This weekend I’ve been fleshing out the code for my second Dreamforce 2013 session. I’ve been having a lot of fun with various technologies to create the following demo which I’ve shared a short work in progress video below. The JQuery plugin doing the rendering is js-mindmap, it’s got some quirks I’ve discovered so far, but I’m sticky with it for now!
The session highlights the Tooling API via this tool which can be installed directly into your Salesforce environment via the wonderful Salesforce Canvas technology! This is proposed session abstract …
Dreamforce 2013 Session: Apex Code Analysis using the Tooling API and Canvas
The Tooling API provides powerful new ways to manage your code and get further insight into how its structured. This session will teach you how to use the Tooling API and its Symbol Table to analyse your code using an application integrated via Force.com Canvas directly into your Salesforce org — no command line or desktop install required! Join us and take your knowledge of how your Apex code is really structured to the next level!
Technologies involved so far…
- Heroku hosted Java application
- Salesforce Canvas Java SDK
- Salesforce Tooling API (via JAX-WS to consume the Tooling API WSDL)
- Spring MVC Framework
- jQuery
- js-mindmap
I’ve also found the excellent ObjectAid Eclipse plugin (which is sadly a Java source code only tool) to explore the Tooling API data structures in much more detail than the Salesforce documentation currently offers, especially in respect to the SymbolTable structure. I’ll be sharing full code and discussing the following diagram in more detail in my session! In the meantime I’d love to know your thoughts and other ideas around the Tooling API!
October 7, 2013 at 9:43 am
Reblogged this on Sutoprise Avenue, A SutoCom Source.
October 7, 2013 at 10:05 am
Reblogged this on Sutoprise Avenue, A SutoCom Source.
October 7, 2013 at 10:19 am
Nice!
October 8, 2013 at 11:54 pm
Reblogged this on Sutoprise Avenue, A SutoCom Source.

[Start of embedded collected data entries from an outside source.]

-- ==== Sys2Proof/Machine/Supervise.lean ====
section
/-! DEFINITION. What the supervisor starts by a control word: shoot-downs (R41 to R43), page reports (R401), pre-emption requests
(R405), the forced patina (R285), injections (R387). -/

namespace Sys2Proof.Machine

/-! ### Shoot-downs -/

/-- The die of a TLB's number. -/
def keyDie (k : Nat) : Nat := if 10000 ≤ k then (k - 10000) / 16 else k / 64

/-- Sends what a die still holds dirty of untracked lines toward their homes, so that no store made through a swept translation lands later (R42, R43;
log 42). -/
def State.writeBack (s : State) (d : Nat) : State :=
  let s := (s.clines.filter fun x => x.die == d).foldl (fun s x => s.cleanLine d x.cl x.la) s
  (s.l2.filter fun y => y.die == d).foldl (fun s y => s.l2Flush d y.la y.comp) s

/-- Sweeps a die: TLBs, last-page registers, channel translations (R42). -/
def State.sweep (s : State) (d kind spc sz pasid vpn : Nat) : State :=
  let s := s.writeBack d
  let hit := fun (e : TlbE) => e.covered kind spc sz pasid vpn
  let s : State := { s with
    tlb := s.tlb.filter fun p => !(keyDie p.1 == d && hit p.2)
    chans := s.chans.map fun c => if c.die == d then
        { c with src := c.src.filter fun e => !hit e, dst := c.dst.filter fun e => !hit e } else c }
  s.mapThreads fun t => if t.loc.die == d then { t with lpr := t.lpr.filter fun p => !hit p.2 } else t

/-- The request's 28 bits, as the model carries them (log 20). -/
def sdArg (kind spc sz pasid : Nat) : BitVec 46 := BitVec.ofNat 46 (pasid + sz * 2 ^ 21 + spc * 2 ^ 23 + kind * 2 ^ 26)

/-- Starts a shoot-down: the issuing die sweeps, and every other die that answers is asked (R42). -/
def State.shootStart (s : State) (d kind spc sz pasid : Nat) : State :=
  let vpn := fieldN (s.die d).sdaddr.toNat 16 41
  let others := (rangeFrom 0 s.maq.ndies).filter fun x => x != d && !s.dead x
  let tx := s.freshTx d
  let s := (s.sweep d kind spc sz pasid vpn).onDie d fun x => { x with sdBusy := true, sdAcks := others, sdTx := tx, sdAt := x.fclk.toNat }
  others.foldl (fun s x => s.send .shoot { mkMsg x d vpn tx with arg := sdArg kind spc sz pasid }) s.bumpTx

/-- `Shoot` at a die: it sweeps, and owes the acknowledgement (R42). -/
def State.onShoot (s : State) (m : Msg) : State :=
  let a := fieldN m.arg.toNat
  (s.sweep m.dst (a 26 2) (a 23 3) (a 21 2) (a 0 20) m.la).onDie m.dst fun x => { x with sdOwed := x.sdOwed ++ [m] }

/-- Whether a die has an acknowledgement of a shoot-down to send: everything that it held when it swept is performed (R42). -/
def State.shootDue (s : State) (d : Nat) : Bool := !(s.die d).sdOwed.isEmpty && !s.unperformed d

/-- Acknowledges the shoot-downs of other dies that a die has swept. -/
def State.shootAcks (s : State) (d : Nat) : State :=
  (s.die d).sdOwed.foldl (fun s m => s.send .shoota (mkMsg m.src d 0 m.txid)) (s.onDie d fun x => { x with sdOwed := [] })

/-- Whether a die's own shoot-down is over: every die has acknowledged, itself among them (R42). -/
def State.shootOver (s : State) (d : Nat) : Bool := (s.die d).sdBusy && (s.die d).sdAcks.all s.dead && !s.unperformed d

/-- `sdreq` with KIND 0 (R41). -/
def execShootdownPage (die : Nat) (spc : BitVec 3) (sz : BitVec 2) (pasid : BitVec 20) (s : State) : Out :=
  .next (s.shootStart die 0 spc.toNat sz.toNat pasid.toNat)

/-- `sdreq` with KIND 1 (R41). -/
def execShootdownPasidSpace (die : Nat) (spc : BitVec 3) (pasid : BitVec 20) (s : State) : Out :=
  .next (s.shootStart die 1 spc.toNat 0 pasid.toNat)

/-- `sdreq` with KIND 2 (R41). -/
def execShootdownPasid (die : Nat) (pasid : BitVec 20) (s : State) : Out := .next (s.shootStart die 2 0 0 pasid.toNat)

/-- `sdreq` with KIND 3 (R41). -/
def execShootdownAll (die : Nat) (s : State) : Out := .next (s.shootStart die 3 0 0 0)

/-- Every die has acknowledged: BUSY clears (R42). A die's acknowledgement of another's shoot-down leaves here too, once it is due. -/
def execShootdownComplete (die : Nat) (s : State) : Out :=
  let s := if s.shootDue die then s.shootAcks die else s
  .next (if s.shootOver die then s.onDie die fun x => { x with sdBusy := false, sdAcks := [] } else s)

/-- What a write of `sdreq` starts. -/
def State.sdreq (s : State) (d : Nat) (v : Word) : State :=
  let f := fieldN v.toNat
  s.shootStart d (f 26 2) (f 23 3) (f 21 2) (f 0 20)

/-! ### Page reports (R401) -/

/-- The size of the page that a die's tables now map, if V is set. -/
def State.mappedSz (s : State) (d pasid spc vpn : Nat) : Option Nat :=
  let x := s.die d
  let va := vpn * 65536
  if (tableEntry s x.ptb2 2 pasid spc va).isSome then some 2
  else if (tableEntry s x.ptb1 1 pasid spc va).isSome then some 1
  else if (tableEntry s x.ptb0 0 pasid spc va).isSome then some 0
  else none

/-- The pages that something on a die waits for: threads, copies, lists, barrier waits. -/
def State.awaitedPages (s : State) (d : Nat) : List Page :=
  ((s.threads ++ s.savedT).filter fun t => t.loc.die == d).flatMap (fun t => t.missing)
    ++ (s.chans.filter fun c => c.die == d).flatMap (fun c => c.cmds.filterMap fun k => k.stopped)
    ++ (s.queues.filter fun q => q.die == d).filterMap (fun q => q.page)
    ++ (s.tasks.filter fun k => k.die == d).filterMap fun k => k.page

/-- Has the walkers of each die walk again for what waits there for a page of a context and space: the dies whose voter let the walk out (R383, R385,
R401; log 43). -/
def State.walkAgain (s : State) (spc : BitVec 3) (pasid : BitVec 20) : State × List Nat :=
  (rangeFrom 0 8).foldl (fun (r : State × List Nat) d =>
    if (s.awaitedPages d).any fun p => p.pasid == pasid && p.spc == spc then
      let q := r.1.output d 2
      (q.1, if q.2 then r.2 ++ [d] else r.2)
    else r) (s, [])

/-- Whether a reported page is what a waiter on a die waits for, and is now present. -/
def State.arrived (s : State) (dies : List Nat) (d : Nat) (spc : BitVec 3) (pasid : BitVec 20) (vpn : BitVec 41) (p : Page) : Bool :=
  p.pasid == pasid && p.spc == spc && dies.contains d &&
    match s.mappedSz d pasid.toNat spc.toNat p.vpn.toNat with
    | some sz => p.vpn.toNat / 2 ^ (pageBits sz - 16) == vpn.toNat / 2 ^ (pageBits sz - 16)
    | none => false

/-- A thread drops the pages that have arrived, and restarts if it was parked on them (R401, R402). -/
def Thread.dropPages (t : Thread) (here : Page → Bool) : Thread :=
  if t.missing.any here then ({ t with missing := t.missing.filter fun p => !here p } : Thread).restart else t

/-- A report reaches every die: threads, copies, lists and barrier waits drop the page (R401). -/
def State.pageReady (s : State) (spc : BitVec 3) (pasid : BitVec 20) (vpn : BitVec 41) : State :=
  let (s, dies) := s.walkAgain spc pasid
  let here := fun d p => s.arrived dies d spc pasid vpn p
  let opt := fun d (p : Option Page) => p.filter fun q => !here d q
  let s' := s.mapThreads fun t => t.dropPages (here t.loc.die)
  { s' with
    savedT := s'.savedT.map fun t => { t with missing := t.missing.filter fun p => !here t.loc.die p }
    chans := s'.chans.map fun c => { c with cmds := c.cmds.map fun k => { k with stopped := opt c.die k.stopped } }
    queues := s'.queues.map fun q => { q with page := opt q.die q.page }
    tasks := s'.tasks.map fun k => { k with page := opt k.die k.page } }

/-- PAGE_READY_REPORT (R401). -/
def execPageReadyReport (_ : Nat) (spc : BitVec 3) (pasid : BitVec 20) (vpn : BitVec 41) (s : State) : Out :=
  .next (s.pageReady spc pasid vpn)

/-! ### Pre-emption requests, the patina, injections -/

/-- Marks every resident thread of a task to take PREEMPT (R405). -/
def State.preempt (s : State) (h : BitVec 32) : State := s.mapThreads fun t => if t.task == h then { t with preempt := true } else t

/-- PREEMPT_REQUEST (R405). -/
def execPreemptRequest (task : BitVec 32) (s : State) : Out := .next (s.preempt task)

/-- PATINA_FORCE (R285). -/
def execPatinaForce (t : Nat) (s : State) : Out :=
  .next (s.modThread t fun x => { x with ctl := { x.ctl with patina := patFull } })

/-- VOTE_INJECT (R387). -/
def execVoteInject (die mach copy : Nat) (s : State) : Out := .next (if mach < 3 ∧ copy < 3 then s.inject die mach copy else s)

/-- VOTER_OUTPUT (R383 to R385): the three forms of one output of a machine, with what waits to be injected. -/
def execVoterOutput (die mach : Nat) (a b c : Word) (s : State) : Out :=
  let x := (s.die die).mach mach
  let f := fun k => (if k = 0 then a else if k = 1 then b else c) ^^^ x.flips k
  .next ((s.spend die mach).vote die mach f x.badCopies).1

/-- RESYNC_END (R384). -/
def execResyncEnd (die mach : Nat) (s : State) : Out := .next (s.resyncDone die mach)

/-- INJECT_DISCARD (R387): an injection that no output came for in 2^20 fabric clocks is gone. -/
def execInjectDiscard (die mach : Nat) (s : State) : Out :=
  .next (s.onDie die fun x => x.onMach mach fun y => { y with inj := y.inj.filter fun p => decide (x.fclk.toNat < p.2 + 2 ^ 20) })

end Sys2Proof.Machine
end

October 10, 2013 at 2:04 pm
Very nice. Maybe we could stick our head together and create something like ObjectAid for Apex. Month ago when there was no Tooling API I have build something similar based on the fantastic PlantUML library and with Native Apex:
My tool is able to create UML class diagrams for Apex Classes:
and ER-Diagrams for SOBjects
One could replace my quirky RegExp parsing with the Tooling API and use PlantUML for drawing diagrams.
October 10, 2013 at 9:14 pm
Great work, especially in native Apex, love it! Since this post I have been looking for a better library, the MindMap thing is fun, but I think its better to have something more functional, i did want something that could be build incrementally via AJAX requests, so started looking at http://www.jrromero.net/tools/jsUML2. Looking at PlantUML though this may also do the trick despite not being JavaScript based, http://plantuml.sourceforge.net/codejavascript.html, I assume what your doing? I’ll get the source code in a GitHub repo and lets see what we can cook up! 🙂
October 11, 2013 at 9:11 am
I made my code a public GitHub repo myself. Feel free to mix, merge or let me help you.